Given a list of words and two words word1 and word2, return the shortest distance between these two words in the list.
Example:
Assume that words = ["practice", "makes", "perfect", "coding", "makes"].
Input: word1 = “coding”, word2 = “practice”
Output: 3
Input: word1 = "makes", word2 = "coding"
Output: 1
Note:
You may assume that word1 does not equal to word2, and word1 and word2 are both in the list.

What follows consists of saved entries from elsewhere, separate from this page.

-- ==== Sys2Proof/Tests/Slice0.lean ====
section
/-! SUPPORT. Small tests against the vectors of 95_test_vectors.md and words written out from 30_encoding.md, and for every
statement with hypotheses a concrete state and operands that meet them. -/

namespace Sys2Proof.Tests

open Sys2Proof Sys2Proof.Machine

/-! ## Helpers -/

/-- One field of the next state, if there is a next state. -/
def afterwards {α : Type} (f : State → α) : Host.Outcome State Fault Refusal → Option α
  | .next t => some (f t)
  | .fault _ => none
  | .refused _ => none

/-- The responses given since reset, from one effect on a state that has given none. -/
abbrev answers (i : Instr) (s : State) : Option (List Word20) := afterwards (·.responses) (exec i s)

/-- After reset, with one operation presented. -/
def presenting (p : PortWord) : State := { State.reset with inputs := [.op p] }

/-- The bytes of V-RX row RX1, `85 DD 20`. -/
def rx1Bytes : Memory := [(0, 0x85), (1, 0xDD), (2, 0x20)]

/-- A deframer in BODY with `n` of the bytes of RX1. -/
def inBody (n : BitVec 16) (phase ovf : Bool) : State :=
  { State.reset with rxState := .body, rxLen := n, rxBuf := rx1Bytes.take n.toNat, rxPhase := phase, rxOvf := ovf }

/-- V-RX row RX1 at its end. -/
def afterRx1 : State := { State.reset with rxState := .done, rxLen := 3, rxBuf := rx1Bytes }

/-- A deframer in DONE with this verdict. -/
def inDone (v : Status) : State := { State.reset with rxState := .done, rxVerdict := v }

/-- A framer with `n` bytes counted and the bytes `05 00` stored. -/
def txWith (n : BitVec 8) (ovf : Bool) : State := { State.reset with txLen := n, txOvf := ovf, txBuf := [(0, 0x05), (1, 0x00)] }

/-- A deframer in BODY whose buffer is counted full. -/
def rxFull : State := { State.reset with rxState := .body, rxPhase := true, rxLen := BitVec.ofNat 16 Config.rxBufBytes }

theorem rxFull_len : rxFull.rxLen.toNat = Config.rxBufBytes := by
  have h := Config.rxBufBytes_bounds
  show (BitVec.ofNat 16 Config.rxBufBytes).toNat = _
  rw [BitVec.toNat_ofNat]
  omega

/-! ## Well-formedness -/

theorem test_wellFormed_refuses_wide_index : (Instr.rxRd 65536).wellFormed = false := by decide

theorem test_wellFormed_widest_index : (Instr.rxRd 65535).wellFormed = true := by decide

/-! ## Decoding: words written out from 30_encoding.md R45, R47, R48 (`op` in bits 19:16, `arg` below), R52, R60 -/

theorem test_decode_crcLoad : decode (.command 0b0000_1010_0101_1111_0000) = .ok (.crcLoad 0xA5F0) := by decide
theorem test_decode_crcUpd : decode (.command 0b0001_0000_0000_1010_0101) = .ok (.crcUpd 0xA5) := by decide
theorem test_decode_crcRd : decode (.command 0b0010_0000_0000_0000_0000) = .ok .crcRd := by decide
theorem test_decode_hexEnc : decode (.command 0b0011_0000_0000_1010_0101) = .ok (.hexEnc 0xA5) := by decide
theorem test_decode_hexDec : decode (.command 0b0100_0100_0001_0011_0101) = .ok (.hexDec 0x41 0x35) := by decide
theorem test_decode_txClr : decode (.command 0b0101_0000_0000_0000_0000) = .ok .txClr := by decide
theorem test_decode_txPut : decode (.command 0b0110_0000_0000_0111_0111) = .ok (.txPut 0x77) := by decide
theorem test_decode_txSend : decode (.command 0b0111_0000_0000_0000_0000) = .ok .txSend := by decide
theorem test_decode_txStat : decode (.command 0b1000_0000_0000_0000_0000) = .ok .txStat := by decide
theorem test_decode_rxStat : decode (.command 0b1001_0000_0000_0000_0000) = .ok .rxStat := by decide
theorem test_decode_rxLen : decode (.command 0b1010_0000_0000_0000_0000) = .ok .rxLen := by decide
theorem test_decode_rxRd : decode (.command 0b1011_1000_0000_0000_0001) = .ok (.rxRd 0x8001) := by decide
theorem test_decode_rxClr : decode (.command 0b1100_0000_0000_0000_0000) = .ok .rxClr := by decide
theorem test_decode_lineRx : decode (.lineByte 0b0011_1000) = .ok (.lineRx 0x38) := by decide
theorem test_decode_lineTmo : decode .lineStrobe = .ok .lineTmo := by decide

/-- V-CMD: one reserved bit set, in shapes NONE and IMM8. -/
theorem test_decode_reserved_bits :
    decode (.command 0x20001) = .error (.reservedBits 0x2 0x0001) ∧
    decode (.command 0x78000) = .error (.reservedBits 0x7 0x8000) ∧
    decode (.command 0x6FF00) = .error (.reservedBits 0x6 0xFF00) := by decide

/-- V-CMD: reserved operation codes. -/
theorem test_decode_reserved_ops :
    decode (.command 0xD0000) = .error (.reservedOp 0xD) ∧ decode (.command 0xFFFFF) = .error (.reservedOp 0xF) := by decide

/-- V-CMD: a refused word is answered `(IllegalOp, 0)` = 0x90000. -/
theorem test_step_answers_illegal :
    afterwards (·.responses) (step (presenting (.command 0xE1234))) = some [0x90000] := by decide

/-- 60_exceptions.md R116: the code of each name. -/
theorem test_status_codes : Status.code .ok = 0 ∧ Status.code .paramsTooLong = 1 ∧ Status.code .shortAnswer = 2 ∧
    Status.code .crcInvalid = 3 ∧ Status.code .timeout = 4 ∧ Status.code .truncated = 5 ∧ Status.code .overrun = 6 ∧
    Status.code .notReady = 7 ∧ Status.code .txEmpty = 8 ∧ Status.code .illegalOp = 9 := by decide

theorem test_decodeTableWord : decodeTableWord 20 0xB0001 = some (.rxRd 1) ∧ decodeTableWord 24 0xB0001 = some (.rxRd 1) ∧
    decodeTableWord 8 0x02 = some (.lineRx 0x02) ∧ decodeTableWord 0 0 = some .lineTmo ∧
    decodeTableWord 24 0xD0000 = none := by decide

/-- The first step after reset runs the presented word (P1: CRC.UPD 0x05). -/
theorem test_withFetchWord : afterwards (fun t => (t.crc, t.responses)) (step (State.reset.withFetchWord 24 0x10005)) =
    some (0xB155, [0x00000]) := by decide

/-! ## CRC engine -/

/-- V-CMD: CRC.LOAD 0. -/
theorem test_crcLoad : afterwards (·.crc) (exec (.crcLoad 0x0000) State.reset) = some 0x0000 := by decide

/-- V-CRC, single steps: `crc_step(0x8000, 0x00) = 0x9188`. -/
theorem test_crcUpd : afterwards (·.crc) (exec (.crcUpd 0x00) { State.reset with crc := 0x8000 }) = some 0x9188 := by decide

/-- V-CRC, single steps: `crc_step(DDF3, AB) = ED51`. -/
theorem test_crcUpd_source_row : afterwards (·.crc) (exec (.crcUpd 0xAB) { State.reset with crc := 0xDDF3 }) = some 0xED51 := by
  decide

/-- P1: CRC.RD answers 0x03885. -/
theorem test_crcRd : answers .crcRd { State.reset with crc := 0x3885 } = some [0x03885] := by decide

/-- 40_crc.md R71: the check value of "123456789" is 0x29B1. -/
theorem test_crc16_check_value :
    crc16 [0x31, 0x32, 0x33, 0x34, 0x35, 0x36, 0x37, 0x38, 0x39] 0xFFFF = 0x29B1 := by decide

/-! ## Hex units -/

/-- V-HEX: HEX.ENC 0xA5 is (OK, 0x4135). -/
theorem test_hexEnc : answers (.hexEnc 0xA5) State.reset = some [0x04135] := by decide

/-- 41_hex.md R75: `9` is the last digit, `A` the first letter. -/
theorem test_hexEnc_boundary : answers (.hexEnc 0x9A) State.reset = some [0x03941] := by decide

/-- V-HEX: HEX.DEC '9','A' is (OK, 0x009A). -/
theorem test_hexDec : answers (.hexDec 0x39 0x41) State.reset = some [0x0009A] := by decide

/-- V-HEX: HEX.DEC 'F','0' is (OK, 0x00F0). -/
theorem test_hexDec_high : answers (.hexDec 0x46 0x30) State.reset = some [0x000F0] := by decide

/-! ## TX framer -/

theorem test_txClr : afterwards (fun t => (t.txLen, t.txOvf, t.responses)) (exec .txClr (txWith 195 true)) =
    some (0, false, [0x00000]) := by decide

/-- V-TX limits: the 195th byte is taken at index 194. -/
theorem test_txPut_last : afterwards (fun t => (t.txLen, t.txBuf.read 194, t.responses)) (exec (.txPut 0xC1) (txWith 194 false)) =
    some (195, some 0xC1, [0x00000]) := by decide

/-- V-TX limits: the 196th is not. -/
theorem test_txPut_full : afterwards (fun t => (t.txLen, t.txOvf, t.responses)) (exec (.txPut 0x77) (txWith 195 false)) =
    some (195, true, [0x10000]) := by decide

/-- V-TX row 1: the frame of `[05]`. -/
theorem test_txSend : afterwards (fun t => (t.txOut, t.txLen, t.responses)) (exec .txSend (txWith 1 false)) =
    some ([0x02, 0x30, 0x35, 0x35, 0x35, 0x42, 0x31, 0x03], 0, [0x00008]) := by decide

/-- P6: TX.SEND after an overflow. -/
theorem test_txSend_overflow : afterwards (fun t => (t.txOut, t.txOvf, t.responses)) (exec .txSend (txWith 195 true)) =
    some ([], false, [0x10000]) := by decide

/-- P6: TX.STAT is 0x001C3. -/
theorem test_txStat : answers .txStat (txWith 195 true) = some [0x001C3] := by decide

/-! ## RX deframer -/

/-- V-RX row RX7: RX.STAT is 0x0056. -/
theorem test_rxStat : answers .rxStat { inDone .truncated with rxPhase := true } = some [0x00056] := by decide

/-- V-RX row RX16: RX.STAT is 0x006A. -/
theorem test_rxStat_overrun : answers .rxStat { inDone .overrun with rxOvf := true } = some [0x0006A] := by decide

/-- V-RX row RX1: RX.LEN is (OK, 1). -/
theorem test_rxLen : answers .rxLen afterRx1 = some [0x00001] := by decide

/-- V-RX row RX12: RX.LEN is (Timeout, 0). -/
theorem test_rxLen_verdict : answers .rxLen (inDone .timeout) = some [0x40000] := by decide

/-- V-RX row RX1: RX.RD 0 is (OK, 0x85). -/
theorem test_rxRd : answers (.rxRd 0) afterRx1 = some [0x00085] := by decide

/-- V-RX row RX1: RX.RD 1 is (ShortAnswer, 0). -/
theorem test_rxRd_short : answers (.rxRd 1) afterRx1 = some [0x20000] := by decide

/-- P4: RX.CLR then HUNT. -/
theorem test_rxClr : afterwards (fun t => (t.rxState, t.rxLen, t.responses)) (exec .rxClr afterRx1) =
    some (.hunt, 0, [0x00000]) := by decide

/-- RX1 step by step: after `38`, `RX_NIB = 8`, `RX_PHASE = 1`. -/
theorem test_lineRx_first_nibble : afterwards (fun t => (t.rxNib, t.rxPhase)) (exec (.lineRx 0x38) (inBody 0 false false)) =
    some (0x8, true) := by decide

https://www.lintcode.com/problem/shortest-word-distance/description
我的答案:用两个indexes追踪两个words,只有当某个index变化的时候,才要重新计算一次
class Solution {
public:
/**
* @param words: a list of words
* @param word1: a string
* @param word2: a string
* @return: the shortest distance between word1 and word2 in the list
*/
int shortestDistance(vector<string> &words, string &word1, string &word2) {
// Write your code here
int index1 = INT_MAX;
int index2 = INT_MAX;
int ans = INT_MAX;
int len = words.size();
for (int i=0; i<len; ++i) {
if (words[i] == word1 or words[i] == word2) {
if (words[i] == word1)
index1 = i;
if (words[i] == word2)
index2 = i;
if (index1 != INT_MAX and index2 != INT_MAX)
ans = min(ans, abs(index1 - index2));
}
}
return ans;
}
};
Runtime: 16 ms, faster than 73.88% of C++ online submissions for Shortest Word Distance.
Memory Usage: 11.9 MB, less than 90.79% of C++ online submissions for Shortest Word Distance.